March 21, 2010 | Unregistered CommenterLynn
Nothing more to add - just here.
: )
March 22, 2010 | Unregistered CommenterTonya
You are brave to share these posts (as was Mike in his series) because it's hard to put yourself out there and depression is very misunderstood. While I am no expert on depression (or any kind of expert for that matter), as a celiac/gluten intolerance support group leader, I feel compelled to mention that depression is the most common symptom of celiac and gluten intolerance. I know you and I've had this discussion, V, but wanted to mention it for others' benefit. I hope that's okay. Feel free to delete my comment if you feel it's inappropriate. The depression for those with celiac/gluten intolerance (over 97% remain undiagnosed) is caused by the malabsorption of the vitamins and minerals. In that case, even mega doses of the needed vitamins and minerals do not work, because the person is not absorbing them still. (That's true of the other symptoms related to celiac and gluten intolerance, too, like anemia, osteopenia/osteoporosis; restless leg; insomnia, and so forth; additional supplementation and drugs won't work.) I suffered with postpartum depression and moodiness throughout my life before going gluten free, as well as osteopenia, anemia, etc. One can have many symptoms, one symptom, or no symptoms. Anyone with symptoms should insist on getting tested for celiac and if that test is negative, also get tested for gluten sensitivity. The removal of gluten from one's diet in these cases is millions of times better than any drug or supplement because it allows healing and absorption of the vitamins and minerals to begin.
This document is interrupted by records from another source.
/-- In `P_SCAN` the step runs the symbol that the bytes at the read index decode to (spec/20_memory.md R54), then chooses the next phase (spec/43_decode.md R160). -/
def Obligations.StepRunsDecodedSymbol : Prop :=
  ∀ (s : State) (b0 : Byte) (more left : List Byte) (i : Instr), s.phase = .scan → s.i < scanLen s →
    Memory.read s.inMem (scanBase s + s.i) = some b0 →
    (if 2 ≤ scanLen s - s.i then ∃ b1, Memory.read s.inMem (scanBase s + s.i + 1) = some b1 ∧ more = [b1]
      else more = []) →
    decode .wire (b0 :: more) = .ok (i, left) →
    (∀ t, exec i s = .next t →
      step s = .next { t with phase := if t.i < scanLen t then .scan else .asm }) ∧
    (∀ f, exec i s = .fault f → step s = .fault f)

/-- In `P_CSX` the step runs `CSX`; if that raised the command is over, else the start byte is copied and the scan begins (R152, R160). -/
def Obligations.StepRunsExtraction : Prop :=
  ∀ (s u : State) (b : Byte), s.phase = .csx → exec .csx s = .next u →
    (u.status = .fault → step s = .next u) ∧
    (u.status ≠ .fault → Memory.read u.inMem 0 = some b → 0 < u.len →
      step s = .next { u with
        outMem := Memory.write u.outMem 0 b, i := 0, o := 0, kind := .decode, phase := .scan })

/-- While a command is in progress the host has no move (spec/70_reset_and_hazards.md R277): no request is taken, no answer given, no frame loaded. -/
def Obligations.HostHasNoMoveWhileBusy : Prop :=
  ∀ s t : State, s.phase ≠ .admission → step s = .next t →
    t.requests = s.requests ∧ t.reply = s.reply ∧ t.inMem = s.inMem ∧ t.len = s.len

/-- The invariant holds at power-on. -/
def Obligations.ResetMeetsInvariant : Prop := Inv State.reset

/-- Every step keeps the invariant: `IN` holds the frame, `OUT` is in canonical form within its capacity, `FAULT_CODE` fits `STATE` (spec/10_state.md R31), a scan has emitted `SCAN` of what it consumed and the CRC is that of exactly those bytes (spec/43_decode.md R160), and a completed command left what R42 says. -/
def Obligations.StepKeepsInvariant : Prop := ∀ s t : State, Inv s → step s = .next t → Inv t

/-- A good state never meets a model fault: every access of an admitted command is in bounds (spec/20_memory.md R60). -/
def Obligations.GoodStateNeverStops : Prop := ∀ (s : State) (f : Fault), Inv s → step s ≠ .fault f

/-- What every completed command leaves (spec/10_state.md R42 items 1 to 3; R21): `OUT_LEN ≤ LEN`, the cells below `OUT_LEN` and no others written; after `DECODE` the start byte, the terminator and the computed checksum where R42 says, the CRC that of the decoded payload, the flag the comparison; after `FULL_DECODE` the CRC at its seed. -/
def Obligations.CompletedSessionLaws : Prop :=
  ∀ s : State, Inv s → s.status = .done →
    s.outLen ≤ s.len ∧ (∀ a, (Memory.read s.outMem a).isSome = true ↔ a < s.outLen) ∧
    (s.kind = .decode →
      s.mode = .decoded ∧ (s.valid = true ↔ s.crc = s.parsed) ∧ 4 ≤ s.outLen ∧
      Memory.read s.outMem 0 = Memory.read s.inMem 0 ∧
      Memory.read s.outMem (s.outLen - 1) = Memory.read s.inMem (s.len - 1) ∧
      Memory.read s.outMem (s.outLen - 3) = some (hiByte s.crc) ∧
      Memory.read s.outMem (s.outLen - 2) = some (loByte s.crc) ∧
      ∃ p, Memory.readBytes s.outMem 1 (s.outLen - 4) = some p ∧ s.crc = crcRun s.cfg p) ∧
    (s.kind = .full → s.crc = 0xFFFF)

/-- The frame changes only by `LOAD` (spec/10_state.md R26, R33, R42 item 4), the parameters by nothing (R35). -/
def Obligations.OnlyLoadChangesTheFrame : Prop :=
  ∀ s t : State, step s = .next t →
    t.cfg = s.cfg ∧
    (t.inMem = s.inMem ∧ t.len = s.len ∨ ∃ f rest, s.phase = .admission ∧ s.requests = .load f :: rest)

/-- The only way out of `FAULT` is `LOAD` (spec/60_exceptions.md R249), which constructs a new session and clears the code; every other step there keeps `FAULT_CODE`. -/
def Obligations.OnlyLoadLeavesFault : Prop :=
  ∀ s t : State, PhaseFits s → s.status = .fault → step s = .next t →
    (t.status = .fault ∧ t.faultCode = s.faultCode) ∨
    (t.status = .fresh ∧ t.faultCode = 0 ∧
      ∃ f rest, s.requests = .load f :: rest ∧ t = freshSession f { s with requests := rest })

/-- The lifecycle (spec/10_state.md R30; spec/45_session_control.md R196): a step that changes `STATE` is one of the listed transitions, and one that stays in `DONE` leaves the results as they are ("never decoded twice"). -/
def Obligations.LifecycleTransitions : Prop :=
  ∀ s t : State, PhaseFits s → step s = .next t →
    match s.status, t.status with
    | _, .fresh => s.status = .fresh ∨ ∃ f rest, s.requests = .load f :: rest
    | .fresh, .done | .busy, .done => True
    | .done, .done =>
      t.outMem = s.outMem ∧ t.outLen = s.outLen ∧ t.crc = s.crc ∧ t.parsed = s.parsed ∧ t.valid = s.valid ∧
        t.mode = s.mode
    | .fault, .done => False
    | .fresh, .fault | .done, .fault | .busy, .fault | .fault, .fault => True
    | .fresh, .busy | .busy, .busy => True
    | .done, .busy | .fault, .busy => False

/-- A scan step advances `I` by one or two and `O` by one, never past the scan length, and `O ≤ I` (spec/10_state.md R24, R25). -/
def Obligations.ScanStepAdvances : Prop :=
  ∀ s : State, Inv s → s.phase = .scan → s.i < scanLen s →
    ∃ t, step s = .next t ∧ (t.i = s.i + 1 ∨ t.i = s.i + 2) ∧ t.o = s.o + 1 ∧ t.i ≤ scanLen t ∧
      scanLen t = scanLen s ∧ t.o ≤ t.i

/-- The automaton refines the atomic command (spec/43_decode.md R160): from the same session, running the two decode commands step by step ends in the very state the atomic transition gives, within `LEN + 3` steps (spec/70_reset_and_hazards.md R286). -/
def Obligations.StepwiseRunRefinesAtomicCommand : Prop :=
  ∀ (s t : State) (v : Nat), FrameHeld s → s.status = .fresh → s.phase = .admission → s.grain = .atomic →
    (BitVec.ofNat 2 v = 0b01 ∨ BitVec.ofNat 2 v = 0b10) →
    exec (commandOf (BitVec.ofNat 2 v)) s = .next t →
    ∃ n, n ≤ s.len + 3 ∧
      Host.Core.run core n { s with grain := .stepwise, requests := .write 0 v :: s.requests } =
        .next { t with grain := .stepwise }

/-! ### The consumer -/

/-- What the block's outputs must make true for its consumer (spec/48_cursor_reader_consumer.md R213, R221, R227): after `DECODE` and with the start byte consumed, the remaining length is the number of decoded payload bytes, and reading the content gives exactly them. -/
def Obligations.ConsumerContentIsThePayload : Prop :=
  ∀ s t : State, FrameHeld s → ReadyAtomic s → exec .decode s = .next t → t.status = .done →
    ∃ (r r1 r2 : Reader) (start : Byte) (p : List Byte), openReader t = some r ∧ r.readStart = .ok ([start], r1) ∧
      r1.remaining = .ok t.o ∧ r1.readContent 0 = .ok (p, r2) ∧ Memory.readBytes t.outMem 1 t.o = some p ∧
      r2.remaining = .ok 0

/-- A reader held across a decode command shares the session's buffer (spec/48_cursor_reader_consumer.md R206; spec/10_state.md R38, R43): it showed the raw frame, and shows `OUT` afterwards, or nothing where the command faulted (R38 has no view in `FAULT`; for a reader already open, log 30). Its cursor is not specified there, so `moved` is any function (log 30). That the mode is the block's `MODE` covers `MODE_AFTER_FULL` (log 3). -/
def Obligations.HeldReaderSeesTheReplacedView : Prop :=
  ∀ (moved : Nat → Nat) (i : Instr) (s t : State) (r : Reader), (i = .decode ∨ i = .fullDecode) →
    FrameHeld s → ReadyAtomic s → readerAt r.cur s = some r → exec i s = .next t →
    r.view = frameBytes s ∧ r.mode = s.mode ∧
    (t.status = .done → ∃ r' : Reader, r.follow moved s t = some r' ∧
      Memory.readBytes t.outMem 0 t.outLen = some r'.view ∧ r'.mode = t.mode ∧ r'.cur = moved r.cur) ∧
    (t.status ≠ .done → t.status = .fault ∧ r.follow moved s t = none)
end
I'm so glad you have a network of support. I think all of us who use social networking realize how valuable it is on many levels. Anyway, I'm glad to be part of your network ... I'm always here if you need me. I mean it.

Shirley
March 22, 2010 | Unregistered Commentergfe--gluten free easily
My mom suffered from depression during her last year of life. I think that her blog and other social media kept her going. When she lost her computer access (she was in an assisted care facility, and was afraid her computer would be stolen), she spiraled down. There was a lot more to it than that. Not just social media. Not just depression. A lot more. But losing that connection was horrible for her.

Through seeing her struggle with it, I did see many of the things that you talked about. About how people try to talk you out of it, and how assumptions can be made about character, willingness to get better, etc. I haven't struggled with this disease myself, but I hope that your bad days are fewer and fewer in the future.
March 24, 2010 | Unregistered CommenterJ
Mike will be so happy to hear those pieces helped you. I believe he heard from several thousand people after those came out. It's shocking to me still how much of the world feels the bite of the beast - either themselves or from those they love. Hugs.